Citation202 F.3d 573,2000 WL 48668
Decision Date01 August 1999
Docket NumberDocket No. 99-6080
Parties(2nd Cir. 2000) NAME.SPACE, INC., Plaintiff-Appellant, v. NETWORK SOLUTIONS, INC. and National Science Foundation, Defendants-Appellees
CourtUnited States Courts of Appeals. United States Court of Appeals (2nd Circuit)

Appeal from an order of the United States District Court for the Southern District of New York (Robert P. Patterson, Jr., Judge), entered March 16, 1999, denying plaintiff's motion for summary judgment and granting defendants' cross-motions for summary judgment.

Judgment affirmed.

[Copyrighted Material Omitted]

[Copyrighted Material Omitted] GLENN B. MANISHIN, Blumenfeld & Cohen, Washington, D.C. (Stephanie A. Joyce, of counsel), for Plaintiff-Appellant Name.Space, Inc..

WILLIAM M. DALLAS, JR., Sullivan & Cromwell, New York, N.Y. (Philip L. Sbarbaro, Hanson and Malloy, Washington, D.C., of counsel), for Defendant-Appellee Network Solutions, Inc.

MARLA ALHADEFF, Assistant United States Attorney, New York, N.Y. (Mary Jo White, United States Attorney for the Southern District of New York, Gideon A. Schor, Assistant United States Attorney, New York, N.Y., of counsel), for Defendant-Appellee National Science Foundation.

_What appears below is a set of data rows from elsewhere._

/-- The operands of `apart` are the ones answered apart, and its DIV is what the parameter says. -/
theorem witness_DivideIsExactWhereProper_apart :
    OperandAt plain (apart (some (4, -1))) ⟨0o100, []⟩ ∧ (2 : Int) = ((apart none).mem.readWord 0o100).toInt ∧
      (apart none).config.divFn.exceptions.find?
        (fun e => e.dividend == dpNum (apart none).a (apart none).b &&
          e.divisor == (apart none).mem.readWord 0o100) = some ⟨7, 2, none⟩ ∧
      regsAfter 0o036100 (apart (some (4, -1))) = some (0o1001, 4, 0o177777, false) ∧
      (regsAfter 0o036100 (apart none)).map (fun r => r.2.2.2) = some true :=
  ⟨⟨rfl, by decide⟩, by decide, by decide, by decide, by decide⟩

/-- A dividend of -32768 and a divisor of 1, under each value of the parameter. -/
def atLimit (v : DivMinQuotient) : State :=
  ((launch { defaultParameters with divFn := { rounding := .towardZero, atLimit := v, exceptions := [] } }
      [(0o100, 1)]).setA 0o177777).setB 0

theorem witness_DivideAtTheLimit (v : DivMinQuotient) :
    OperandAt plain (atLimit v) ⟨0o100, []⟩ ∧ (1 : Int) = ((atLimit v).mem.readWord 0o100).toInt ∧
      (dpNum (atLimit v).a (atLimit v).b).toInt.tdiv 1 = -32768 ∧ (atLimit v).config.divFn.atLimit = v ∧
      (atLimit v).config.divFn.rounding = .towardZero ∧
      (atLimit v).config.divFn.exceptions.find?
        (fun e => e.dividend == dpNum (atLimit v).a (atLimit v).b && e.divisor == (atLimit v).mem.readWord 0o100) = none ∧
      (atLimit v).config.hasHsa = true := by
  cases v <;> exact ⟨⟨rfl, by decide⟩, by decide, by decide, rfl, rfl, rfl, rfl⟩

theorem witness_PlacesOfAShift (v : ShiftFieldZero) :
    (launch { defaultParameters with shiftFieldZero := v } []).config.shiftFieldZero = v ∧ (63 : BitVec 6) ≠ 0 :=
  ⟨rfl, by decide⟩

/-- 1, 63, 0 and 64 places. -/
theorem witness_shiftPlaces :
    shiftPlaces 63 start = some 1 ∧ shiftPlaces 1 start = some 63 ∧
      shiftPlaces 0 (launch { defaultParameters with shiftFieldZero := .noPlaces } []) = some 0 ∧
      shiftPlaces 0 (launch { defaultParameters with shiftFieldZero := .sixtyFour } []) = some 64 := by decide

theorem witness_NormaliseShiftsUntilTheFirstTwoBitsDiffer :
    unnormalisable 0 1 = false ∧ start.config.hasHsa = true ∧ start.config.nrmFn.limit = .refuse ∧
      unnormalisable 0o177777 0o77776 = false := by decide

theorem witness_NormaliseOfAUniformNumber :
    unnormalisable 0 0o100000 = true ∧ unnormalisable 0o177777 0o77777 = true ∧ start.config.nrmFn.limit = .refuse ∧
      State.reset.config.nrmFn.limit ≠ .refuse ∧ State.reset.config.hasHsa = true ∧
      (limited 30).config.nrmFn.limit = .limit 30 ∧ (limited 30).config.hasHsa = true ∧
      dpNum 0o177777 0o77777 ≠ 0 := by decide

/-- JST through a direct link word, then an indirect JMP through it. -/
theorem witness_CallThenReturn :
    OperandAt plain (machine []) ⟨0o100, []⟩ ∧ (machine []).p.toNat < 2 ^ (machine []).aw ∧
      bit ((machine []).mem.readWord 0o100) 1 = false ∧ bit ((machine []).mem.readWord 0o100) 2 = false ∧
      ∃ t, exec (.jst plain) (machine []) = .next t ∧ firstAddress false 0o100 t = 0o100 :=
  ⟨⟨rfl, by decide⟩, by decide, by decide, by decide, _, rfl, rfl⟩

/-- The three outcomes of CAS on the word 5. -/
theorem witness_CasSkipsByComparison :
    ((start.setA 6).a.toInt > (start.mem.readWord 0o200).toInt) ∧
      ((start.setA 5).a.toInt = (start.mem.readWord 0o200).toInt) ∧
      ((start.setA 0x8000).a.toInt < (start.mem.readWord 0o200).toInt) := by decide

theorem witness_SkipsOnTheSenseSwitches :
    askSwitches switched = (⟨false, true, false, true⟩, switched) ∧ switched.switchesFixed = true := ⟨rfl, rfl⟩

theorem witness_ParityAndAddressingModeInstructions :
    parityMachine.config.hasMemoryParity = true ∧ start.config.hasMemoryParity = false ∧
      parityMachine.config.hasExtendedAddressing = true ∧ start.config.hasExtendedAddressing = false ∧
      (parityMachine.setP 0o37777).p.toNat < 2 ^ 14 ∧ 2 ^ 14 ≤ (parityMachine.setP 0o40000).p.toNat := by decide

/-- A machine with neither the arithmetic nor the extended addressing option, the value `v` in A. -/
def bare (v : Word) : State := (launch { defaultParameters with hasHsa := false } []).setA v

/-- The four clauses in turn, the last at the last address of 14 bits. -/
theorem witness_OtkScattersTheKeys :
    ((bare 0o040000).config.hasHsa = false ∧ bit (bare 0o040000).a 2 = true) ∧
      (bit (bare 0o020000).a 2 = false ∧ (bare 0o020000).config.hasExtendedAddressing = false ∧
        bit (bare 0o020000).a 3 = true) ∧
      ((extended []).config.hasHsa = true ∧ ((extended []).setP 0o40000).pmiBit = true ∧
        bit ((extended []).setP 0o40000).a 3 = false ∧ 2 ^ 14 ≤ ((extended []).setP 0o40000).p.toNat) ∧
      ((extended []).config.hasExtendedAddressing = true ∧ ((extended []).setP 0o37777).p.toNat < 2 ^ 14) := by decide

theorem witness_RestrictedModeStopsEveryStep :
    ((launch fullParameters []).setRM true).config.hasMemoryLockout = true ∧
      ((launch fullParameters []).setRM true).run = true ∧ ((launch fullParameters []).setRM true).rm = true ∧
      start.config.hasMemoryLockout = false := by decide

theorem witness_input_output :
    (askSense 0 0o04 ready).1 = true ∧ (askInput 0o10 0o04 ready).1 = (true, 0o301) ∧
      (askOutput 0 0o04 0o140000 ready).1 = true ∧ unanswered teletypeDevice deaf = true := by decide

/-- Instructions that answer a next state: for IndicatorsHaveTheirWritersOnly, OnlyStoresChangeMemory,
RegistersHaveTheirWritersOnly and OnlyTransfersAndSkipsChangeP. -/
theorem witness_exec_next :
    (∃ t, exec .cra start = .next t) ∧ (∃ t, exec (.sta ⟨true, false, false, 0o100⟩) start = .next t) ∧
      (∃ t, exec (.dst plain) start = .next t) ∧ (∃ t, exec (.ldx ⟨false, false, 0o100⟩) start = .next t) ∧
      ∃ t, exec (.irs plain) start = .next t := ⟨⟨_, rfl⟩, ⟨_, rfl⟩, ⟨_, rfl⟩, ⟨_, rfl⟩, ⟨_, rfl⟩⟩

theorem witness_OnlyStoresChangeMemory :
    locateMem ⟨true, false, false, 0o100⟩ start = .next ⟨0o200, [0o100]⟩ ∧
      locateX ⟨false, false, 0o100⟩ start = .next ⟨0o100, []⟩ := ⟨rfl, rfl⟩

end Sys2Proof.Tests
end

section
/-! The memory-reference instructions up to their own effect: the fields and the decoding of an assembled word, the
access to an operand that has been located, and the bytes a store leaves alone. -/

namespace Sys2Proof.Machine

/-! ### Words (R71 to R73) -/

@[simp] theorem fieldOp_mrWord (op : BitVec 4) (m : MemRef) : fieldOp (mrWord op m) = op := by
  ext k hk
  simp only [fieldOp, mrWord, BitVec.getElem_extractLsb', BitVec.getLsbD_append]
  interval_cases k <;> simp

@[simp] theorem fieldD_mrWord (op : BitVec 4) (m : MemRef) : fieldD (mrWord op m) = m.disp := by
  ext k hk
  simp only [fieldD, mrWord, BitVec.getElem_extractLsb', BitVec.getLsbD_append]
  simp [hk]

@[simp] theorem fieldMemRef_mrWord (op : BitVec 4) (m : MemRef) : fieldMemRef (mrWord op m) = m := by
  have hi : bit (mrWord op m) 1 = m.indirect := by
    simp only [bit, mrWord, BitVec.getLsbD_append]; simp
  have ht : bit (mrWord op m) 2 = m.indexed := by
    simp only [bit, mrWord, BitVec.getLsbD_append]; simp
  have hs : bit (mrWord op m) 7 = m.sector := by
    simp only [bit, mrWord, BitVec.getLsbD_append]; simp
  rw [fieldMemRef, hi, ht, hs, fieldD_mrWord]

/-- A word whose op code is neither '00 nor '14 is decoded as a memory-reference word (R71, R72). -/
theorem decode_mrWord {dp : Bool} {op : BitVec 4} {m : MemRef} {i : Instr} (hzero : op ≠ 0o00) (hio : op ≠ 0o14)
    (h : decodeMr dp (mrWord op m) = some i) : decode dp (mrWord op m) = .ok i := by
  have hrow : decodeRow dp (mrWord op m) = some i := by
    rw [decodeRow, fieldOp_mrWord, if_neg hzero, if_neg hio, h]
  rw [decode, hrow]

/-! ### Access to a located operand (R54, R55, R59) -/

/-- An effective address that can be formed is handed on, after the reads of its chain. -/
theorem withAddress_of_next {place : Result Located} {s : State} {r : Located} (hplace : place = .next r)
    (k : Word → State → Result State) : withAddress place s k = k r.ea (afterReads r.path s) := by
  rw [withAddress, hplace, andThen_next]

/-- An operand in installed memory is handed on, after the reads of its chain and of the operand itself. -/
theorem withOperand_of_installed {place : Result Located} {s : State} {r : Located} (hplace : place = .next r)
    (hmem : r.ea.toNat < s.config.memWords) (k : Word → Word → State → Result State) :
    withOperand place s k = k r.ea (s.mem.readWord r.ea.toNat) (afterReads (r.path ++ [r.ea]) s) := by
  rw [withOperand, hplace, andThen_next, wordAt_of_lt hmem, andThen_next]

/-! ### What a store leaves alone (R56) -/

/-- A store of a word changes the two bytes of that word alone. -/
theorem sameBytesOutside_writeWord (m : Memory) (a : Nat) (v : Word) : SameBytesOutside a m (m.writeWord a v) := by
  intro k hleft hright
  rw [Memory.writeWord, Memory.readByte_writeByte, if_neg hright, Memory.readByte_writeByte, if_neg hleft]

/-- A fetch at a word just stored in installed memory reads what was stored. -/
theorem fetch_of_stored {u : State} {m : Memory} {v : Word} (hmem : u.mem = m.writeWord u.p.toNat v)
    (hp : u.p.toNat < u.config.memWords) : fetch u = .next v :=
  fetch_eq_next.2 ⟨hp, by rw [hmem, Memory.readWord_writeWord_same]⟩

end Sys2Proof.Machine
end

section
/-! The load and store instructions of 40_load_store.md, with ANA of 43_logical.md and NOP of 45_control.md. -/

Before: MCLAUGHLIN, JACOBS and KATZMANN, Circuit Judges.

KATZMANN, Circuit Judge:

Plaintiff Name.Space, Inc. ("Name.Space") appeals from a judgment of the United States District Court for the Southern District of New York (Robert P. Patterson, Jr., Judge), granting summary judgment for defendants Network Solutions, Inc. ("NSI") and the National Science Foundation ("NSF"). Name.Space alleged antitrust and First Amendment violations against NSI, then the sole provider of Internet domain name registration services, and NSF respectively. The district court held that the activities of NSI were immune from antitrust liability, and that Internet domain names did not constitute protected speech under the First Amendment. See pgMedia, Inc. v. Network Solutions, Inc., 51 F. Supp. 2d 389 (S.D.N.Y. 1999). On appeal, Name.Space contends that NSI's activities are not entitled to implied antitrust immunity, and that NSF violated the First Amendment. We disagree and therefore affirm the judgment below.

BACKGROUND

I. The Internet Domain Name System

The dispute between the parties centers on the Domain Name System ("DNS") of the Internet.1 The DNS controls the way in which each component of the Internet identifies and communicates with one another. The various protocols that allow such communications to take place are known as Internet protocols ("IP"), and each entity connected to the Internet is assigned one or more unique numeric addresses, known as IP numbers or IP addresses. An IP address is a string of four sets of numbers, separated by periods, such as "98.37.241.30," and every host or computer on the Internet is assigned such a numerical IP address. See Management of Internet Names and Addresses, 63 Fed. Reg. 31,741, 31,741 (1998). In the early stages of the Internet's development, IP addresses were assigned and maintained by the late Dr. Jon Postel, whose work was eventually conducted under the auspices of a private entity known as the Internet Assigned Numbers Authority ("IANA"). See id. Due at least in part to the difficulty of remembering numeric IP addresses, Dr. Postel and his colleagues also administered the assignment of alphanumeric names to each host computer on the Internet. See Developments in the Law - The Law of Cyberspace, The Domain Name System: A Case Study of the Significance of Norms of Internet Governance, 112 HARV. L. REV. 1657, 1660 (1999). A file containing the mappings of these host names to the corresponding IP addresses was updated and maintained on each host computer. See 63 Fed. Reg. at 31,742.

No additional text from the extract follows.